We have had a conversation, in which I was the blind non-Armenian speaking researcher asking probing questions. I specified the research approach, specified and co-designed the outputs, which we structured in JSON, and co-designed the testing protocols to be used by ChatGPT 5.1 and a second instance of Gemini 3 Pro to audit the output and approach taken by Gemini, and to check whether they agree on the contextualisation.
Here is the second instance of Gemini 3 Pro commenting on the context of the Celebratory letter. Given that it is based on just one page of a two page letter it may not be entirely accurate, but is a start.
Let’s dig in
So let’s dig in. What did I do? What did Gemini 3 do? How did we work together? How did I check the work?
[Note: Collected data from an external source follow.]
-- ==== Sys2Proof/WellFormed.lean ====
section
/-! DEFINITION. Which commands are well formed: the checks on their operands that the spec's own widths and lengths give. -/

namespace Sys2Proof

/-- The value of a sample frame's first byte (12, R171). -/
def syncByte : Byte := 0xC5

/-- Station times compare while they lie within 2^31 ms of each other (00, R1), so no command may
come later than that after the one before. -/
def Time.sane (dt : Time) : Bool := !dt.msb

/-- A complete sample frame: 14 bytes, the first of them the sync value (01, R2). -/
def sampleFrameSane (bytes : List Byte) : Bool :=
  bytes.length == 14 && bytes.head? == some syncByte

/-- A partial sample frame: at least its sync byte, fewer than 14 bytes (01, R2). -/
def partialFrameSane (part : List Byte) : Bool :=
  part.head? == some syncByte && decide (part.length < 14)

/-- The bytes read before a framing error fit what was met: none after SOS, some after a whole byte,
all 13 before a fourteenth (08, R123). -/
def framingCauseSane (cause : FramingCause) (bytes : List Byte) : Bool :=
  decide (bytes.length ≤ 13) &&
    match cause with
    | .recessiveAfterByte _ => !bytes.isEmpty
    | .recessiveAfterSos _ => bytes.isEmpty
    | .fourteenthByte => bytes.length == 13
    | .dominant _ => true
    | .recessiveInByte _ => true

/-- A well-formed command. -/
def Instr.wellFormed : Instr → Bool
  | .powerOn _ => true
  | .selfTest dt _ => dt.sane
  | .sampleFrame dt bytes => dt.sane && sampleFrameSane bytes
  | .sampleByteTimeout dt part => dt.sane && partialFrameSane part
  | .headLostTimer dt => dt.sane
  | .sampleConsume dt => dt.sane
  | .pulseRecordTake dt => dt.sane
  | .weighing dt => dt.sane
  | .acceptRecord dt => dt.sane
  | .backoffExpiry dt _ => dt.sane
  | .deadlineExpiry dt _ => dt.sane
  | .entryExpiry dt origin _ => dt.sane && decide (origin ≠ 15)
  | .learningTimerExpiry dt => dt.sane
  | .lineIdle dt => dt.sane
  | .receiveFramingError dt cause bytes => dt.sane && framingCauseSane cause bytes
  | .frameStart dt _ => dt.sane
  | .noEchoFault dt => dt.sane
  | .arbitrationLoss dt cell => dt.sane && decide (cell < 8)
  | .bitError dt cell => dt.sane && decide (cell < 104)
  | .endOfData dt bytes => dt.sane && decide (bytes.length ≤ 13)
  | .endOfFrame dt _ => dt.sane
  | .holdTaken dt => dt.sane
  | .lineRecessiveNotice dt => dt.sane
  | .isolationTimerExpiry dt => dt.sane
  | .closeInEdge dt _ => dt.sane
  | .closeInDebounced dt => dt.sane
  | .reopenTimerExpiry dt => dt.sane
  | .longHoldTimer dt => dt.sane
  | .holdUntilReached dt => dt.sane
  | .lampFeedbackChange dt _ _ => dt.sane
  | .lampDisagreementExpiry dt _ => dt.sane
  | .headWaitLimit dt => dt.sane
  | .calibrationLoadBegin dt => dt.sane
  | .calibrationRetry dt => dt.sane
  | .calibrationLoadEnd dt record => dt.sane && record.length == 158
  | .calMemoryTimeout dt => dt.sane
  | .statusPage dt => dt.sane
  | .sense dt => dt.sane
  | .reload dt => dt.sane
  | .restart _ => true
  | .readVehicle dt => dt.sane
  | .clearCounters dt => dt.sane
  | .sosReceived dt us => dt.sane && decide (0 < us)
  | .responseSeen dt us => dt.sane && decide (0 < us)

end Sys2Proof
end

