-- ==== Sys2Proof/Machine/Ops.lean ====
section
/-! DEFINITION. The named operations that the commands share: time, counters, sense records, the transmit queue, the Span
Table, claims and vehicles, coordination, learning, and the outputs settled after every command. -/

namespace Sys2Proof.Machine

/-! ## Time, counters, sense records -/

/-- Station time moves on by the time since the command before (00 R1, log 1). -/
def State.advance (s : State) (dt : Time) : State := { s with now := s.now + dt }

/-- A station time `ms` milliseconds from now. -/
def State.after (s : State) (ms : Nat) : Time := s.now + span32 ms

/-- A timer that is running and has reached its end. -/
def State.expired (s : State) (timer : Option Time) : Bool := timer.any (reached s.now)

/-- Raising a sense record (11, R166). -/
def State.raise (s : State) (code : SenseCode) (detail : Byte) (reference : Option StationNo) : State :=
  match s.control.sense with
  | none =>
    { s with control := { s.control with sense := some { code, detail, reference, raised := s.now } } }
  | some _ => { s with control := { s.control with lostSense := bump s.control.lostSense } }

/-- A divert notice (09, R149). -/
def State.divertNotice (s : State) : State :=
  let t := s.after (s.signHold * 1000)
  { s with sign := { s.sign with holdUntil := some (match s.sign.holdUntil with
      | none => t
      | some h => later h t) } }

/-! ## Transmit queue (08, R124, R135, R136) -/

/-- A frame as the Line Controller builds it: source the strapped number, version 0, target 15 (every
kind a station sends has that target), the kind's payload length, and the CRC (08, R124). -/
def frameBytes (source : StationNo) (kind : FrameKind) (payload : List Byte) : List Byte :=
  let body := byteOf (32 * kind.code + 2 * source.toNat) :: byteOf (240 + kind.payloadLength) :: payload
  body ++ [crc8 body]

/-- The frame is driven no further, though its attempt has not ended (R138). -/
def InFlight.stop (x : InFlight) : InFlight := { x with stopped := true }

/-- The response is driven no further. -/
def ResponseDrive.stop (r : ResponseDrive) : ResponseDrive := { r with stopped := true }

/-- The response in progress, if there is one, is driven no further. -/
def LineControl.stopResponse (l : LineControl) : LineControl :=
  { l with response := l.response.map ResponseDrive.stop }

/-- A place in the order of arrival later than every frame held or in flight. -/
def LineControl.nextArrival (l : LineControl) : Nat :=
  let flying := (l.inFlight.map (·.frame.arrival)).getD 0
  let isolation := (l.isolationFrame.map TxFrame.arrival).getD 0
  (l.txq.map TxFrame.arrival).foldl max (max flying isolation) + 1

/-- Joining the queue: after every frame of the same or a lower kind code (R135). -/
def insertFrame (f : TxFrame) : List TxFrame → List TxFrame
  | [] => [f]
  | g :: l => if f.kind.code < g.kind.code then f :: g :: l else g :: insertFrame f l

/-- VERDICT and REPORT are the kinds that give way (R136). -/
def FrameKind.droppable : FrameKind → Bool
  | .verdict | .report => true
  | .depart | .claim | .command | .sense | .status => false

/-- The frame is the one in flight. -/
def LineControl.flying (l : LineControl) (f : TxFrame) : Bool :=
  l.inFlight.any (·.frame.arrival == f.arrival)

/-- The youngest VERDICT or REPORT not in flight, by arrival (R136). -/
def LineControl.youngestDroppable (l : LineControl) : Option TxFrame :=
  l.txq.foldl (fun best f =>
    if f.kind.droppable && !l.flying f then
      match best with
      | none => some f
      | some b => if b.arrival < f.arrival then some f else best
    else best) none

/-- The queue would take a frame of this kind without discarding it (R136). -/
def State.hasRoom (s : State) (kind : FrameKind) : Bool :=
  decide (s.line.txq.length < txCapacity) || (!kind.droppable && s.line.youngestDroppable.isSome)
I’m going to take you through parts of two worked examples, which use my second and third images (my Experiment 22 and Experiment 28). Of course I learned from my experiments, and I am showing you my improved work flow and improved outputs. I had plenty of failures along the way as I learned to machine transcribe with a LLM, which is different from Transkribus (with which I have a large amount of experience).
Google AI Studio
I chose to work with Google AI Studio, which is Google’s platform for developers to access the Gemini API directly, and which offers greater control than the consumer chatbot we all know. But if I can use AI Studio, I assure you that you too can. It is intuitive and easy to use. You can use a free version, or a paid API key. I went with the paid API, linked to my Google Cloud account, to give me greater project control.
System Instructions and User Prompt(s)
Below is an image of the Google AI Studio console for Experiment 28. The model I am using is Gemini 3 Pro (top RH of the image). The Systems Instructions have been entered below the model choice. I am using a set of instructions I have named “Expert Russian and Armenian Digital Palaeographer V1.2”. The first User Prompt has been entered in the central chat box and I have pasted into the same box an image of the Russian/Armenian language document which I simply copied from the web.
The Systems Instructions specify an expert persona and define output formatting rules. In this version I request a four-part JSON, which is to comprise a précis, a transcription, a transliteration and a translation. In a later version I added a section five to the JSON which was a short contextualisation of the document, and a section six, which logged both the Systems Instructions used, and all User Prompts.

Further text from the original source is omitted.